Ukhuwah dalam Bernegara

Masih saja terngiang di telinga alunan lagu religi dari grup legendaris Nasidaria yang "diputer" nyaring di acara halal bi halal Keluarga Besar MWC NU Kalidawir kemarin. Nadanya hafal, cuman lirik yang tepat bagaimana lupa. Pada intinya, lagu itu bercerita tentang seorang anak yang melanggar aturan, kemudian oleh ayahnya tetap diberi hukuman meskipun sang ibu terus saja membela.
Lagu yang kedengaran sederhana. Namun justru dari kesederhanaan itu terdapat hal luarbiasa. Nadanya khas dan tepat. Liriknya padat dan syarat akan makna.
Keadilan memang terkadang memaksa.

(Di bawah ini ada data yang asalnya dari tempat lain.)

/-- Settles O4: the decoder's error is IllegalCommand, and a command it accepts has a legal IDX or
raises the error of its operand form. -/
theorem everyWordSelectsOrRaises : Obligations.EveryWordSelectsOrRaises := by
  refine ⟨fun c => ?_, step_ne_refused⟩
  cases hd : decode c with
  | error e =>
    exact .inr (.inl ⟨by simp [classify, hd], fun s => runCommand_error s hd⟩)
  | ok i =>
    have hrun : ∀ s, runCommand c s = exec i s := fun s => runCommand_ok s hd
    cases herr : i.operandError with
    | none =>
      exact .inl ⟨i, by simp [classify, hd, herr], by rw [Instr.wellFormed, herr]; rfl, hrun⟩
    | some e =>
      have hclass : classify c = .error e := by simp [classify, hd, herr]
      have hraise : ∀ s, runCommand c s = .next (s.errored (errorNumber e)) := fun s =>
        (hrun s).trans (exec_operandError herr s).1
      obtain ⟨-, rfl | rfl⟩ := exec_operandError herr State.reset
      · exact .inr (.inr (.inl ⟨hclass, hraise⟩))
      · exact .inr (.inr (.inr ⟨hclass, hraise⟩))

end Sys2Proof.Machine

/-! ### Proofs: the handshake (R72) -/

namespace Sys2Proof.Machine

open Sys2Proof

/-- R72: what an edge does to a waiting response: `rsp_valid` rises unless stalled, and once it is
1 the response goes when the host takes it. -/
theorem edge_rsp {p : PortState} {i : PortIn} {r : Response} (hr : p.rsp = some r)
    (hrst : i.rst = false) :
    p.edge i = .next
      (if p.rspValid then
        if i.rspReady then { p with rsp := none, rspValid := false, traceOut := none }
        else { p with traceOut := none }
      else { p with rspValid := !i.stall, traceOut := none }) := by
  simp only [PortState.edge, hrst, hr, Bool.false_eq_true, if_false]
  split_ifs <;> rfl

/-- R72: outside IDLE, and while a response waits, an edge does not read the command port. -/
theorem edge_ignores_command {p : PortState} (i : PortIn) (v : Bool) (c : Command)
    (hp : p.rsp = none → p.arch.fsm ≠ .idle) :
    p.edge { i with cmdValid := v, cmd := c } = p.edge i := by
  cases hr : p.rsp with
  | some r => simp only [PortState.edge, hr]
  | none => simp only [PortState.edge, hr, if_neg (hp hr)]

/-- Settles O40: a block that is not ready reads no command, and `edge_rsp` says what becomes of a
waiting response. -/
theorem handshakeHoldsTheResponse : Obligations.HandshakeHoldsTheResponse := by
  refine ⟨cmdReady_iff, fun p i v c hbusy => ?_, fun p i r hr hrst => ⟨_, edge_rsp hr hrst, ?_⟩⟩
  · refine edge_ignores_command i v c fun hr hidle => ?_
    rw [(cmdReady_iff p).2 ⟨hidle, hr⟩] at hbusy
    cases hbusy
  · cases hvalid : p.rspValid with
    | false => simp [hr]
    | true => cases hready : i.rspReady <;> simp [hr]

end Sys2Proof.Machine

/-! ### Proofs: the assembler (R87, R88) -/

namespace Sys2Proof.Machine

open Sys2Proof

/-! #### Literals -/

/-- The number of a word is a literal that fits, and is read as that word. -/
theorem literal_toNat {n : Nat} (x : BitVec n) : literal n x.toNat = .ok x := by
  rw [literal, if_pos x.isLt, BitVec.ofNat_toNat, BitVec.setWidth_eq]

/-- A literal of more bits than its field is refused. -/
theorem literal_tooWide {n v : Nat} (h : 2 ^ n ≤ v) : literal n v = .error .literalTooWide :=
  if_neg (Nat.not_lt.2 h)

/-- The numbers of words are read as those words. -/
theorem wordLiterals_toNat (ws : List Word) : wordLiterals (ws.map BitVec.toNat) = .ok ws := by
  induction ws with
  | nil => rfl
  | cons w ws ih => rw [List.map_cons, wordLiterals, literal_toNat, ih]

/-- A literal is read, or refused as too wide; there is no other refusal. -/
theorem literal_cases (n v : Nat) :
    (∃ x, literal n v = .ok x) ∨ literal n v = .error .literalTooWide := by
  unfold literal
  split
  · exact .inl ⟨_, rfl⟩
  · exact .inr rfl

/-- One word too wide refuses the list. -/
theorem wordLiterals_tooWide {vs : List Nat} (h : ∃ v ∈ vs, 2 ^ 32 ≤ v) :
    wordLiterals vs = .error .literalTooWide := by
  induction vs with
  | nil => simp at h
  | cons v vs ih =>
    rw [wordLiterals]
    rcases literal_cases 32 v with ⟨x, hx⟩ | hx
    · have hfit : ¬ 2 ^ 32 ≤ v := fun hv => by rw [literal_tooWide hv] at hx; cases hx
      obtain ⟨u, hu, hwide⟩ := h
      obtain rfl | hu := List.mem_cons.1 hu
      · exact absurd hwide hfit
      · rw [hx, ih ⟨u, hu, hwide⟩]
    · rw [hx]

/-! #### One command -/

/-- A command from the numbers of an IDX and of words. -/
theorem asmCommand_toNat (opc : Byte) (k : Idx) (ws : List Word) :
    asmCommand opc k.toNat (ws.map BitVec.toNat) =
      .ok ⟨commandWord opc k, ws.getD 0 0, ws.getD 1 0, ws.getD 2 0⟩ := by
  rw [asmCommand, literal_toNat, wordLiterals_toNat]
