/-- The largest exponent of a block; none where every value is zero. Only the exponent of amax enters R128. -/
def blockExp (vs : List Fp) : Option Int :=
  vs.foldl (fun a v => match a, fpExp v with
    | none, x => x
    | some y, none => some y
    | some y, some x => some (max y x)) none

/-- Cast one block of values to the MX format code `code` with multiplier 2^g (R128 to R131, R133): the scale byte and
the element codes. -/
def castBlock (code : Nat) (g : Int) (vs : List Fp) : Nat × List Nat × CastStat :=
  let f := formatOf code
  let n := vs.length
  if vs.any fpNonfinite then (255, List.replicate n 0, ⟨0, 0, 0, n, true, true⟩)
  else
    match blockExp vs with
    | none => (0, List.replicate n 0, ⟨0, 0, 0, n, false, false⟩)
    | some ex =>
      let raw := ex + g - f.emax
      let x := max (-127) (min 127 raw)
      let qs := vs.map (fun v => match fpScale v (g - x) with
        | .fin a m e => rneSat f a m e
        | w => (w, false))
      let codes := qs.map (fun q => encodeElem f q.1)
      let sats := (qs.filter (·.2)).length
      let nz := (codes.filter (· ≠ 0)).length
      let st : CastStat :=
        if raw = x then ⟨sats, 0, nz, n, false, false⟩
        else if x = 127 then ⟨0, sats, nz, n, false, false⟩ else ⟨0, 0, nz, n, false, false⟩
      ((x + 127).toNat, codes, st)

/-- Cast one value to BF16 with multiplier 2^g (R132): the code, and what it reports. -/
def castBf16 (g : Int) (v : Fp) : Nat × CastStat :=
  match fpScale v g with
  | .nan => (0x7FC0, ⟨0, 0, 1, 1, true, false⟩)
  | .inf a => (encodeIeee fmtBf16 (.inf a), ⟨0, 0, 1, 1, true, false⟩)
  | .fin a m e =>
    let r := rneIeee fmtBf16 a m e
    let c := match r with
      | .inf b => encodeIeee fmtBf16 (.fin b fmtBf16.maxM fmtBf16.maxE)
      | w => encodeElem fmtBf16 w
    (c, ⟨0, b2n (fpNonfinite r), b2n (decide (c ≠ 0)), 1, false, false⟩)

/-- Cast one value to FP32 (R132): nothing but NaN and the sign of zero changes. -/
def castFp32 (v : Fp) : Nat × CastStat :=
  match v with
  | .nan => (0x7FC00000, ⟨0, 0, 1, 1, true, false⟩)
  | .inf a => (encodeIeee fmtFp32 (.inf a), ⟨0, 0, 1, 1, true, false⟩)
  | .fin a m e =>
    let c := encodeElem fmtFp32 (.fin a m e)
    (c, ⟨0, 0, b2n (decide (c ≠ 0)), 1, false, false⟩)

/-! The random word (R155). -/

/-- One round of Philox4x32 on (c0, c1, c2, c3) with key (k0, k1). -/
def philoxRound (c : Nat × Nat × Nat × Nat) (k0 k1 : Nat) : Nat × Nat × Nat × Nat :=
  let p0 := 0xD2511F53 * c.1
  let p1 := 0xCD9E8D57 * c.2.2.1
  ((p1 >>> 32) ^^^ c.2.1 ^^^ k0, p1 % 2 ^ 32, (p0 >>> 32) ^^^ c.2.2.2 ^^^ k1, p0 % 2 ^ 32)

/-- `n` rounds, with the key schedule of R155. -/
def philoxRounds : Nat → (Nat × Nat × Nat × Nat) → Nat → Nat → (Nat × Nat × Nat × Nat)
  | 0, c, _, _ => c
  | n + 1, c, k0, k1 =>
    philoxRounds n (philoxRound c k0 k1) ((k0 + 0x9E3779B9) % 2 ^ 32) ((k1 + 0xBB67AE85) % 2 ^ 32)

/-- random_word(seed, site, step, tensor, tile, ordinal, e) of R155. -/
def randomWord (seed site step tensor tile ordinal e : Nat) : Nat :=
  let c0 := ((ordinal <<< 19) ||| (site <<< 11) ||| (e / 4)) % 2 ^ 32
  let c1 := ((tensor <<< 12) ||| bits step 43 32) % 2 ^ 32
  let r := philoxRounds 10 (c0, c1, tile % 2 ^ 32, step % 2 ^ 32) (seed % 2 ^ 32) (bits seed 63 32)
  match e % 4 with
  | 0 => r.1
  | 1 => r.2.1
  | 2 => r.2.2.1
  | _ => r.2.2.2

/-! Division, square root and the special functions, correctly rounded (R253, R260). An inexact quotient or root is
carried with a last bit that is 1, below every rounding point. -/

/-- |a| / |b| to `k` bits below the quotient's unit, with a sticky last bit. -/
def divExact (m1 : Nat) (e1 : Int) (m2 : Nat) (e2 : Int) : Nat × Int :=
  let k := 80 + Nat.log2 m2 + 1
  let q := (m1 <<< k) / m2
  let r := (m1 <<< k) % m2
  (2 * q + (if r = 0 then 0 else 1), e1 - e2 - k - 1)

/-- The integer square root, bit by bit from bit `n`. -/
def isqrtBits : Nat → Nat → Nat → Nat
  | 0, _, r => r
  | n + 1, v, r =>
    let t := r + 2 ^ n
    isqrtBits n v (if t * t ≤ v then t else r)

/-- floor(√v). -/
def isqrt (v : Nat) : Nat := isqrtBits (Nat.log2 v / 2 + 1) v 0

/-- √(m · 2^e) with a sticky last bit. -/
def sqrtExact (m : Nat) (e : Int) : Nat × Int :=
  let k : Nat := 320 + (if (e % 2) = 0 then 0 else 1)
  let v := m <<< k
  let r := isqrt v
  (2 * r + (if r * r = v then 0 else 1), (e - k) / 2 - 1)

/-- Fixed-point fraction bits of the special functions. -/
def sfuBits : Nat := 320
/-- ln 2 at 320 fraction bits. -/
def ln2Fix : Nat := 0xb17217f7d1cf79abc9e3b39803f2f6af40f343267298b62d8a0d175b8baafa2be7b876206debac98

/-- Terms of the series of e^r: `t` is the term of index i − 1. -/
def expTerms : Nat → Nat → Int → Int → Int → Int
  | 0, _, _, _, acc => acc
  | n + 1, i, r, t, acc =>
    let t' := (t * r) / (2 ^ sfuBits * i)
    expTerms n (i + 1) r t' (acc + t')

/-- e^(x / 2^320) as (m, e) with about 300 good bits, for |x / 2^320| below 2^10.
[DEDUCED, notes/assumptions/79.md] -/
def expFix (x : Int) : Nat × Int :=
  let n := x / (ln2Fix : Int)
  let r := x - n * (ln2Fix : Int)
  let v := expTerms 90 1 r (2 ^ sfuBits) (2 ^ sfuBits)
  (v.toNat, n - sfuBits)

/-- A finite value in fixed point with 320 fraction bits; exact for exponents from −320. -/
def toFix (neg : Bool) (m : Nat) (e : Int) : Int :=
  let v : Nat := if 0 ≤ e + sfuBits then m <<< (e + sfuBits).toNat else m >>> (-(e + sfuBits)).toNat
  signedMag neg v

/-- Odd powers of z: Σ z^(2i+1) / (2i+1). -/
def atanhTerms : Nat → Nat → Int → Int → Int → Int
  | 0, _, _, _, acc => acc
  | n + 1, i, z2, p, acc =>
    let p' := (p * z2) / 2 ^ sfuBits
    atanhTerms n (i + 2) z2 p' (acc + p' / i)

/-- ln(m · 2^e) for m > 0 at 320 fraction bits: the mantissa is brought to [1, 2) and ln is 2·atanh((f−1)/(f+1)).
[DEDUCED, notes/assumptions/79.md] -/
def lnFix (m : Nat) (e : Int) : Int :=
  let l := Nat.log2 m
  let f : Int := ((m <<< sfuBits) >>> l : Nat)
  let one : Int := 2 ^ sfuBits
  let z := ((f - one) * one) / (f + one)
  let s := atanhTerms 120 3 ((z * z) / one) z z
  2 * s + ((l : Int) + e) * (ln2Fix : Int)

/-- Round a fixed-point number with 320 fraction bits, known to be inexact: its last bit is made 1.
[DEDUCED, notes/assumptions/79.md] -/
def roundFix (f : Format) (v : Int) : Fp := rneIeee f (decide (v < 0)) (2 * v.natAbs + 1) (-(sfuBits : Int) - 1)

/-- The exponent beyond which a special function has reached its limit at every format: |x| at least 2^k. -/
def fpAtLeast (m : Nat) (e : Int) (k : Int) : Bool := decide (m ≠ 0) && decide (k ≤ flog2 m + e)

/-- e^x of a finite x (R260). -/
def expFin (f : Format) (neg : Bool) (m : Nat) (e : Int) : Fp :=
  if m = 0 then rneIeee f false 1 0
  else if fpAtLeast m e 8 then (if neg then .fin false 0 f.qmin else .inf false)
  else
    let r := expFix (toFix neg m e)
    rneIeee f false (2 * r.1 + 1) (r.2 - 1)

/-- 1 / (1 + e^−x) of a finite x.
[DEDUCED, notes/assumptions/79.md] -/
def sigmoidFin (f : Format) (neg : Bool) (m : Nat) (e : Int) : Fp :=
  if m = 0 then rneIeee f false 1 (-1)
  else if fpAtLeast m e 8 then (if neg then .fin false 0 f.qmin else rneIeee f false 1 0)
  else
    let r := expFix (toFix (!neg) m e)
    -- 1 + e^−x at the exponent of r
    let lo := min r.2 0
    let d := (r.1 <<< (r.2 - lo).toNat) + (1 <<< (-lo).toNat)
    let q := divExact 1 0 d lo
    rneIeee f false (2 * q.1 + 1) (q.2 - 1)

/-- tanh x of a finite x: below 2^−60 in magnitude it is x less a value below every rounding point.
[DEDUCED, notes/assumptions/79.md] -/
def tanhFin (f : Format) (neg : Bool) (m : Nat) (e : Int) : Fp :=
  if m = 0 then .fin neg 0 f.qmin
  else if fpAtLeast m e 6 then rneIeee f neg (2 ^ 100 - 1) (-100)
  else if !fpAtLeast m e (-60) then rneIeee f neg (2 ^ 100 * m - 1) (e - 100)
  else
    let r := expFix (toFix false m (e + 1))
    let lo := min r.2 0
    let a := r.1 <<< (r.2 - lo).toNat
    let b := 1 <<< (-lo).toNat
    let q := divExact (a - b) 0 (a + b) 0
    rneIeee f neg q.1 q.2

/-- The special function FN of R260 at x, rounded once to `f`.
[DEDUCED, notes/assumptions/79.md] -/
def sfu (f : Format) (fn : Nat) (x : Fp) : Fp :=
  match fn, x with
  | _, .nan => .nan
  | 0, .inf neg => if neg then .fin false 0 f.qmin else .inf false
  | 0, .fin neg m e => expFin f neg m e
  | 1, .inf neg => if neg then .nan else .inf false
  | 1, .fin neg m e =>
    if m = 0 then .inf true
    else if neg then .nan
    else if lnFix m e = 0 then .fin false 0 f.qmin else roundFix f (lnFix m e)
  | 2, .inf neg => if neg then .nan else .fin false 0 f.qmin
  | 2, .fin neg m e =>
    if m = 0 then .inf neg
    else if neg then .nan
    else
      let r := sqrtExact m e
      let q := divExact 1 0 r.1 r.2
      -- 1/√x of an exact root keeps an exact quotient; an inexact root keeps its sticky bit below every rounding point
      rneIeee f false q.1 q.2
  | 3, .inf neg => .fin neg 0 f.qmin
  | 3, .fin neg m e =>
    if m = 0 then .inf neg
    else
      let q := divExact 1 0 m e
      rneIeee f neg q.1 q.2
  | 4, .inf neg => rneIeee f neg 1 0
  | 4, .fin neg m e => tanhFin f neg m e
  | 5, .inf neg => if neg then .fin false 0 f.qmin else rneIeee f false 1 0
  | 5, .fin neg m e => sigmoidFin f neg m e
  | _, v => v

/-- a / b, rounded once to `f` (R253). -/
def fpDiv (f : Format) : Fp → Fp → Fp
  | .nan, _ => .nan
  | _, .nan => .nan
  | .inf _, .inf _ => .nan
  | .inf a, .fin b _ _ => .inf (a != b)
  | .fin a _ _, .inf b => .fin (a != b) 0 f.qmin
  | .fin a m e, .fin b n g =>
    if n = 0 then (if m = 0 then .nan else .inf (a != b))
    else if m = 0 then .fin (a != b) 0 f.qmin
    else
      let q := divExact m e n g
      rneIeee f (a != b) q.1 q.2

/-- √a, rounded once to `f` (R253). -/
def fpSqrt (f : Format) : Fp → Fp
  | .nan => .nan
  | .inf neg => if neg then .nan else .inf false
  | .fin neg m e =>
    if m = 0 then .fin neg 0 f.qmin
    else if neg then .nan
    else
      let r := sqrtExact m e
      rneIeee f false r.1 r.2

/-- The largest integral value not above x. -/
def fpFloor : Fp → Fp
  | .fin neg m e =>
    if m = 0 then .fin neg 0 e
    else if 0 ≤ e then .fin neg m e
    else
      let sh := (-e).toNat
      let t := m >>> sh
      let up := neg && decide (m % 2 ^ sh ≠ 0)
      let n := if up then t + 1 else t
      .fin neg n 0
  | v => v

/-- x rounded to the nearest integer, ties to even; none for NaN and infinities. -/
def fpToInt : Fp → Option Int
  | .fin neg m e => some (signedMag neg (rneQuantum m e 0))
  | _ => none

end Sys2Proof.Machine
end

Tentu bukan perkara mudah bagi seorang ayah menghukum anak sendiri setelah tahu anak itu bersalah. Setidaknya mesti terjadi dilema dalam batin antara rasa kasih sayang dengan tuntutan seorang pendidik yang harus mengajarkan dan menegakkan keadilan. Terlebih --bagi seorang Muslim-- dikuatkan oleh salah satu riwayat hadis yang menjelaskan bahwa Rasulullah Saw. pernah menegaskan bahwa:

"jika pun yang melanggar aturan adalah Siti Fatimah, anak tersayang, saya tetap akan menjatuhkan hukuman yang semestinya".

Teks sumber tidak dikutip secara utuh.